Voir l’autre, et l’entendre peut donner un sens au combat, et peut-être aussi le rendre vain. L’heure de la table ronde sera l’heure des responsabilités.


Mais à la condition que cette réunion se fasse loyalement et dans la clarté. En ce qui concerne la loyauté, elle n’est pas en notre pouvoir. Je me garderai par principe de la remettre à des gouvernants.


— Mais c’est un fait qu’elle est aujourd’hui dans leurs mains et c’est pourquoi l’inquiétude est dans nos cœurs. 


Il ne faut pas du moins que cette table ronde soit utilisée à, l’intérieur d’un nouveau plan de marchandages impuissants, destinés à maintenir au pouvoir des hommes qui ont apparemment choisi le métier de politicien pour n’avoir pas de politique.
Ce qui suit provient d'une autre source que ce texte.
/-- A binding written through the window, as `BINDL` would bind it (R129, R488). -/
def execBindingWrite (p ch : Nat) (handler arg : Word) (s : State) : Host.Outcome State Fault Refusal :=
  .next (s.byDebugger (s.windowBinding p ch handler arg))

/-- The ready bits follow the FIFOs: a write is ignored (R488). -/
def execReadyBitsWrite (_p : Nat) (_value : Word) (s : State) : Host.Outcome State Fault Refusal := .next s

/-- A write of a slot's control bytes with one condition (R488). -/
def State.windowArm (s : State) (p ch cond : Nat) (value : Word) : State :=
  if wbits value 17 16 ≠ cond then s.refuseDebug codePermission else s.byDebugger (s.windowSlot p ch value)

/-- Arm a time wakeup through the window (R488). -/
def execWakeupSlotArmTime (p ch : Nat) (value : Word) (s : State) : Host.Outcome State Fault Refusal :=
  .next (s.windowArm p ch 1 value)
/-- Arm a buffer wakeup through the window (R488). -/
def execWakeupSlotArmBuffer (p ch : Nat) (value : Word) (s : State) : Host.Outcome State Fault Refusal :=
  .next (s.windowArm p ch 2 value)
/-- Arm a station wakeup through the window (R488). -/
def execWakeupSlotArmStation (p ch : Nat) (value : Word) (s : State) : Host.Outcome State Fault Refusal :=
  .next (s.windowArm p ch 3 value)
/-- Disarm a slot through the window (R488). -/
def execWakeupSlotDisarm (p ch : Nat) (value : Word) (s : State) : Host.Outcome State Fault Refusal :=
  .next (s.windowArm p ch 0 value)
/-- Change a slot's argument and fire time (R488). -/
def execWakeupSlotArgumentWrite (p ch : Nat) (arg time : Word) (s : State) : Host.Outcome State Fault Refusal :=
  if 127 < ch then .next (s.refuseDebug codePermission)
  else .next (s.windowSlotData p ch fun w => { w with arg := arg, time := time })

end Sys2Proof.Machine
end

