/-- Packets, promotions, wakeups and the control window (R82, R91, R97, R98, R102, R129, R187, R203, R204, R219, R488).
The earliest packet for a core leaves its sender when its target has an entry for it and no earlier packet must
precede it, and waits otherwise, with every later packet for that core; it enters the channel's FIFO on a device
that is not held; a channel of age 65,536 is promoted; a time wakeup whose time has come fires; control registers,
bindings, ready bits and wakeup slots are written through the window as stated, and so are lane registers, context
stores of frozen cells and queue windows; continue and skip act on their cell, and resume, at any cell of a region
that the hang monitor froze, on the region. Model's choices: the times and the argument that the window's writes
leave as they stand, and what its reserved bits do (log 128), when a time wakeup and a promotion come (logs 63 and
64), what entry a packet takes (log 65), who may use the windows and what a write of word 0 does (logs 69, 75 and
76) and the order of packets of one core (log 126). -/
def Obligations.TaskEvents : Prop :=
  ∀ s : State,
    (∀ p dest k i, (s.core p).outbound.zipIdx.find? (fun e => e.1.dest = dest) = some (k, i) →
      let free : Prop := ((s.core dest).storeEntry k.ch.toNat).isSome = true ∧
        ∀ x ∈ (s.core p).outbound.take i, x.before k = false
      (free → exec (.outboundPacketSend p dest) s = .next
        { s.onCore p fun c => { c with outbound := c.outbound.eraseIdx i } with flight := s.flight ++ [k] }) ∧
      (¬free → exec (.outboundPacketSend p dest) s = .next s)) ∧
    (∀ k pk o r shared, s.flight[k]? = some pk → (∀ x ∈ s.flight.take k, x.before pk = false) → s.kickFirst pk = false → s.boot.phase ≠ .held →
      s.regionOf pk.dest = some (o, r) → ¬(pk.frontEnd = true ∧ pk.ch = 127) →
      (s.core pk.dest).storeEntry pk.ch.toNat = some shared →
      exec (.packetArrival k) s = .next (({ s with flight := s.flight.eraseIdx k } : State).onCore pk.dest fun c =>
        c.onChannel pk.ch.toNat fun h => h.push s.meridian.toNat (.packet pk shared))) ∧
    (∀ p ch, let h := (s.core p).channel ch
      let age := h.age + 2 * (s.meridian.toNat - h.since)
      h.ready = true → ¬ ((s.core p).running = true ∧ (s.core p).ch.toNat = ch) → 65536 ≤ age →
      exec (.channelPromotion p ch) s = .next (s.onCore p fun c => c.onChannel ch fun h =>
        { h with boost := h.boost + 1, age := age - 65536, since := s.meridian.toNat })) ∧
    (∀ p ch o r, let w := ((s.core p).channel ch).wake
      s.regionOf p = some (o, r) → r.debugStop = false → r.live = true → w.cond = 1 → w.pending = false →
      w.time.toNat ≤ s.meridian.toNat →
      exec (.timeWakeupFire p ch) s = .next (s.onCore p fun c => c.onChannel ch fun h =>
        h.fire s.meridian.toNat 1 (if w.time.toNat ≤ w.armed.toNat then w.armed + 1 else w.time))) ∧
    (∀ p num value, num ≤ 8 → csrValueOk num value = true → csrReadOnly num = false →
      exec (.controlRegisterWrite p num value) s = .next (s.onCore p fun c => c.csrSet num value)) ∧
    (∀ p num value, num ≤ 8 → csrReadOnly num = true → exec (.controlRegisterWrite p num value) s = .next s) ∧
    (∀ p ch handler arg, ch ≤ 127 → handler.toNat % 4 = 0 →
      exec (.bindingWrite p ch handler arg) s = .next (s.onCore p fun c => c.bind s.meridian.toNat ch handler arg)) ∧
    (∀ p value, exec (.readyBitsWrite p value) s = .next s) ∧
    (∀ p ch cond value i, (i = Instr.wakeupSlotArmTime p ch value ∧ cond = 1 ∨ i = Instr.wakeupSlotArmBuffer p ch value ∧ cond = 2 ∨
        i = Instr.wakeupSlotArmStation p ch value ∧ cond = 3) → ch ≤ 127 → wbits value 17 16 = cond → wbits value 63 19 = 0 →
      let control : Word := (value.setWidth 16).setWidth 64
      let w := ((s.core p).channel ch).wake
      control &&& wakeReserved cond = 0 → exec i s = .next (s.armSlot p ch cond w.arg w.time control)) ∧
    (∀ p ch value, wbits value 63 19 = 0 → wbits value 17 16 = 0 → wbit value 7 = false → ch ≤ 127 →
      exec (.wakeupSlotDisarm p ch value) s = .next (s.onCore p fun c => c.onChannel ch fun h =>
        { h with wake := { h.wake with cond := 0, control := value.setWidth 16 } })) ∧
    (∀ p ch arg time, ch ≤ 127 → exec (.wakeupSlotArgumentWrite p ch arg time) s = .next (s.onCore p fun c =>
      c.onChannel ch fun h => { h with wake := { h.wake with arg := arg, time := time } })) ∧
    (∀ p m off bytes, off + bytes.length ≤ 0x400 → exec (.laneRegisterWindowWrite p m off bytes) s = .next
      (s.onCell p m fun c => bytes.zipIdx.foldl (fun (c : Cell) e => c.laneWrite (off + e.2) [e.1]) c)) ∧
    (∀ p m off bytes writer, s.mayUseWindows writer p = true → off + bytes.length ≤ 0x500 → (s.cell p m).mode = .frozen →
      let ws := touchedWords ((s.parcel p).contextWord m) off bytes
      let c := ws.foldl (fun c e => c.contextSet e.1 e.2) (s.cell p m)
      (∀ e ∈ ws, c.contextOk e.1 = true) → s.contextFits p m c = true →
      exec (.contextStoreWrite p m off bytes writer) s = .next (s.onCell p m fun _ => c)) ∧
    (∀ p m off bytes writer, s.mayUseWindows writer p = true → off + bytes.length ≤ 0x400 →
      let ws := touchedWords (s.cell p m).queueWindowWord off bytes
      let commands : State → State := fun t => ws.foldl (fun t e => if e.1 = 0 then t.command p m e.2 else t) t
      (∀ e ∈ ws, (s.cell p m).queueWordOk e.1 e.2 = true) →
      ((s.cell p m).mode = .frozen ∨ (s.cell p m).mode = .halted →
        exec (.queueWindowWrite p m off bytes writer) s = .next (commands (s.onCell p m fun c =>
          ws.foldl (fun c e => c.queueWordSet s.meridian.toNat e.1 e.2) c))) ∧
      ((s.cell p m).mode = .running →
        exec (.queueWindowWrite p m off bytes writer) s = .next (commands (s.onCell p m fun c =>
          ws.foldl (fun c e => if e.1 = 0 then { c with flags := BitVec.ofNat 5 e.2 } else c) c)))) ∧
    (∀ p m, (s.cell p m).faulted = true → exec (.cellContinue p m) s = .next
      ((s.cure p m).onCell p m fun c => { c with mode := .running, faultReg := 0, faultAddr := 0 })) ∧
    (∀ p m e rest, (s.cell p m).faulted = true → (s.cell p m).lateFault = true → (s.cell p m).port = e :: rest →
      exec (.cellSkip p m) s = .next (((s.cure p m).onCell p m fun c =>
        { c with mode := .running, faultReg := 0, faultAddr := 0 }).onCell p m fun x =>
          { x.answer s.meridian.toNat e (dataWord 0 0 0) with port := rest })) ∧
    (∀ p m i op w, let c := s.cell p m
      let t : Site := ⟨p, m, getF c.faultReg 22 20, getF c.faultReg 19 17⟩
      c.faulted = true → c.lateFault = false → Decode.cell (c.faultWords t).1 = .ok i → i.cellParts? = some (op, w) →
      exec (.cellSkip p m) s = .next ((((s.cure p m).onCell p m fun c =>
          { c with mode := .running, faultReg := 0, faultAddr := 0 }).onCell p m fun x =>
        ((popBit op.toNat w ++ ownPops c op.toNat w).foldl (fun c e => c.pop e.1 e.2) x).settleGuard t (c.faultWords t).2).stir p
          |>.handOn t)) ∧
    (∀ p m o r, s.regionOf p = some (o, r) → r.hungUp = false → exec (.resumeRegion p m) s = .next s) ∧
    (∀ p m o r, s.regionOf p = some (o, r) → r.hungUp = true →
      exec (.resumeRegion p m) s = .next (((regionParcels o r).foldl (fun t n =>
        t.onParcel n fun x => { x with cells := x.cells.each fun _ c =>
          if c.mode = .frozen && c.hung.isSome then { c with mode := .running, hung := none, faultReg := 0 } else c })
        s).onRegion o fun r => { r with hang := 0, hungUp := false }))
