-- ==== Sys2Proof/Tests/Slice0.lean ====
section
/-! SUPPORT. Tests: words from the manual's encodings, ill-formed instructions, single steps with results worked out
from the manual, and states that meet the hypotheses of the statements. -/

namespace Sys2Proof.Tests

open Sys2Proof Sys2Proof.Machine

set_option Elab.async false

/-! ### Words -/

/-- Every word decodes to the instruction beside it, which is well formed and encodes to the word again. -/
def reads32 (l : List (BitVec 32 × Instr)) : Bool :=
  l.all fun e => (Decode.surveyor e.1).toOption == some e.2 && encode32 e.2 == some e.1 && e.2.wellFormed
/-- The same for operation words of cells. -/
def reads64 (l : List (BitVec 64 × Instr)) : Bool :=
  l.all fun e => (Decode.cell e.1).toOption == some e.2 && encode64 e.2 == some e.1 && e.2.wellFormed

theorem test_decode_arith : reads32 [
    (0x04A64000#32, Instr.add 5 6 8),
    (0x04A64001#32, Instr.sub 5 6 8),
    (0x04A64002#32, Instr.mul 5 6 8),
    (0x04A64003#32, Instr.mulh 5 6 8),
    (0x04A64004#32, Instr.mulhn 5 6 8),
    (0x04A64005#32, Instr.div 5 6 8),
    (0x04A64006#32, Instr.divn 5 6 8),
    (0x04A64007#32, Instr.rem 5 6 8),
    (0x04A64008#32, Instr.remn 5 6 8),
    (0x04A64010#32, Instr.and 5 6 8),
    (0x04A64011#32, Instr.or 5 6 8),
    (0x04A64012#32, Instr.xor 5 6 8),
    (0x04A64018#32, Instr.sll 5 6 8),
    (0x04A64019#32, Instr.srl 5 6 8),
    (0x04A6401A#32, Instr.sra 5 6 8),
    (0x04A64020#32, Instr.slt 5 6 8),
    (0x04A64021#32, Instr.sltn 5 6 8),
    (0x04A64022#32, Instr.min 5 6 8),
    (0x04A64023#32, Instr.max 5 6 8),
    (0x04A64024#32, Instr.minn 5 6 8),
    (0x04A64025#32, Instr.maxn 5 6 8),
    (0x04A60030#32, Instr.clz 5 6),
    (0x04A60031#32, Instr.ctz 5 6),
    (0x04A60032#32, Instr.popc 5 6)] = true := by decide

theorem test_decode_immediate : reads32 [
    (0x20A683AC#32, Instr.addImmediate 5 6 33708),
    (0x24A683AC#32, Instr.andImmediate 5 6 33708),
    (0x28A683AC#32, Instr.orImmediate 5 6 33708),
    (0x2CA683AC#32, Instr.xorImmediate 5 6 33708),
    (0x30A60025#32, Instr.sllImmediate 5 6 37),
    (0x34A60025#32, Instr.srlImmediate 5 6 37),
    (0x38A60025#32, Instr.sraImmediate 5 6 37),
    (0x3CA683AC#32, Instr.sltImmediate 5 6 33708),
    (0x40A683AC#32, Instr.sltnImmediate 5 6 33708),
    (0x44A683AC#32, Instr.mulImmediate 5 6 33708),
    (0x48A683AC#32, Instr.lih 5 6 33708),
    (0x10A083AC#32, Instr.csrr 5 33708)] = true := by decide

theorem test_decode_system : reads32 [
    (0x14A683AC#32, Instr.csrw 5 6 33708),
    (0x18A683AC#32, Instr.csrs 5 6 33708),
    (0x1CA683AC#32, Instr.csrc 5 6 33708),
    (0x08A64000#32, Instr.post 5 6 8),
    (0x08A64001#32, Instr.bindl 5 6 8),
    (0x08A64002#32, Instr.armt 5 6 8),
    (0x08A60003#32, Instr.armb 5 6),
    (0x08A60004#32, Instr.arms 5 6),
    (0x08000005#32, Instr.endt),
    (0x08064006#32, Instr.chp 6 8),
    (0x0C064000#32, Instr.ecall 6 8),
    (0x0C000001#32, Instr.tret),
    (0x0CA00002#32, Instr.merid 5)] = true := by decide

theorem test_decode_load_store : reads32 [
    (0x60A64805#32, Instr.ldS8 5 6 .v 2053),
    (0x64A65805#32, Instr.ldN8 5 6 .d 2053),
    (0x68A66805#32, Instr.ldS16 5 6 .y 2053),
    (0x6CA60805#32, Instr.ldN16 5 6 .c 2053),
    (0x70A61805#32, Instr.ldS32 5 6 .p 2053),
    (0x74A62805#32, Instr.ldN32 5 6 .s 2053),
    (0x78A63805#32, Instr.ldN64 5 6 .q 2053),
    (0x80A64805#32, Instr.stN8 5 6 .v 2053),
    (0x84A65805#32, Instr.stN16 5 6 .d 2053),
    (0x88A66805#32, Instr.stN32 5 6 .y 2053),
    (0x8CA60805#32, Instr.stN64 5 6 .c 2053)] = true := by decide

theorem test_decode_versions_atomics : reads32 [
    (0x90A640A1#32, Instr.ldvGe 5 6 8 true 2 .p),
    (0x90A641A2#32, Instr.ldvEq 5 6 8 true 2 .s),
    (0x94A64013#32, Instr.stv 5 6 8 1 .q),
    (0x94A64134#32, Instr.stvKeep 5 6 8 3 .v),
    (0x98A64000#32, Instr.reclaim 5 6 8),
    (0x9CA64016#32, Instr.amoAdd 5 6 8 .n64 .y),
    (0x9CA64050#32, Instr.amoSwp 5 6 8 .n64 .c),
    (0x9C8640A1#32, Instr.amoCas 4 6 8 .n128 .p),
    (0x9CA640D2#32, Instr.amoMin 5 6 8 .n64 .s),
    (0x9CA64113#32, Instr.amoMax 5 6 8 .n64 .q),
    (0x9CA64154#32, Instr.amoMinn 5 6 8 .n64 .v),
    (0x9CA64195#32, Instr.amoMaxn 5 6 8 .n64 .d),
    (0x9CA641D6#32, Instr.amoAnd 5 6 8 .n64 .y),
    (0x9CA64210#32, Instr.amoOr 5 6 8 .n64 .c),
    (0x9CA64251#32, Instr.amoXor 5 6 8 .n64 .p),
    (0xA0062805#32, Instr.pref 6 .s 2053),
    (0x0C000103#32, Instr.fence .q),
    (0x0C000114#32, Instr.fenceAcq .v),
    (0x0C000125#32, Instr.fenceRel .d)] = true := by decide

theorem test_decode_branches : reads32 [
    (0xC0C8FFF0#32, Instr.beq 6 8 65520),
    (0xC4C8FFF0#32, Instr.bne 6 8 65520),
    (0xC8C8FFF0#32, Instr.blt 6 8 65520),
    (0xCCC8FFF0#32, Instr.bge 6 8 65520),
    (0xD0C8FFF0#32, Instr.bltn 6 8 65520),
    (0xD4C8FFF0#32, Instr.bgen 6 8 65520),
    (0xD8BFFFF0#32, Instr.jal 5 2097136),
    (0xDCA683AC#32, Instr.jalr 5 6 33708)] = true := by decide

theorem test_decode_engine_a : reads32 [
    (0xF8006400#32, Instr.stnInit 6 8),
    (0xF8006001#32, Instr.stnArv 6),
    (0xF8006402#32, Instr.stnExp 6 8),
    (0xF8006003#32, Instr.stnDone 6),
    (0xF80A6004#32, Instr.stnTest 5 6),
    (0xF84A6400#32, Instr.trvCopy 5 6 8),
    (0xF84A6401#32, Instr.trvGath 5 6 8),
    (0xF84A6402#32, Instr.trvScat 5 6 8),
    (0xF84A6403#32, Instr.trvRed 5 6 8),
    (0xF84A6404#32, Instr.trvFill 5 6 8),
    (0xF84A6405#32, Instr.trvFeed 5 6 8),
    (0xF8406006#32, Instr.trvFollow 6),
    (0xF84A6007#32, Instr.trvPub 5 6),
    (0xF84A6408#32, Instr.trvXst 5 6 8),
    (0xF8406009#32, Instr.trvCanc 6),
    (0xF84A600A#32, Instr.trvStat 5 6),
    (0xF8806400#32, Instr.bufSet 6 8),
    (0xF8806001#32, Instr.bufFree 6),
    (0xF88A6002#32, Instr.bufStat 5 6),
    (0xF8CA6000#32, Instr.endMake 5 6),
    (0xF8CA6401#32, Instr.endBind 5 6 8),
    (0xF8C06002#32, Instr.endClose 6),
    (0xF8CA6003#32, Instr.endStat 5 6)] = true := by decide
Reste la clarté, et nous pouvons alors faire quelque chose pour elle. C’est pourquoi je traiterai en plusieurs articles des simplifications dont j’ai parlé, en présentant à chaque partenaire les raisons que ses adversaires lui opposent. Mais l’objectivité n’est pas la neutralité.


L’effort de compréhension n’a de sens que s’il risque d’éclairer une prise de parti. Je prendrai donc parti pour finir. Et, une fois de plus, disons-le tout de suite, contre le désespoir, puisque, en Algérie, aujourd’hui, le désespoir, c’est la guerre.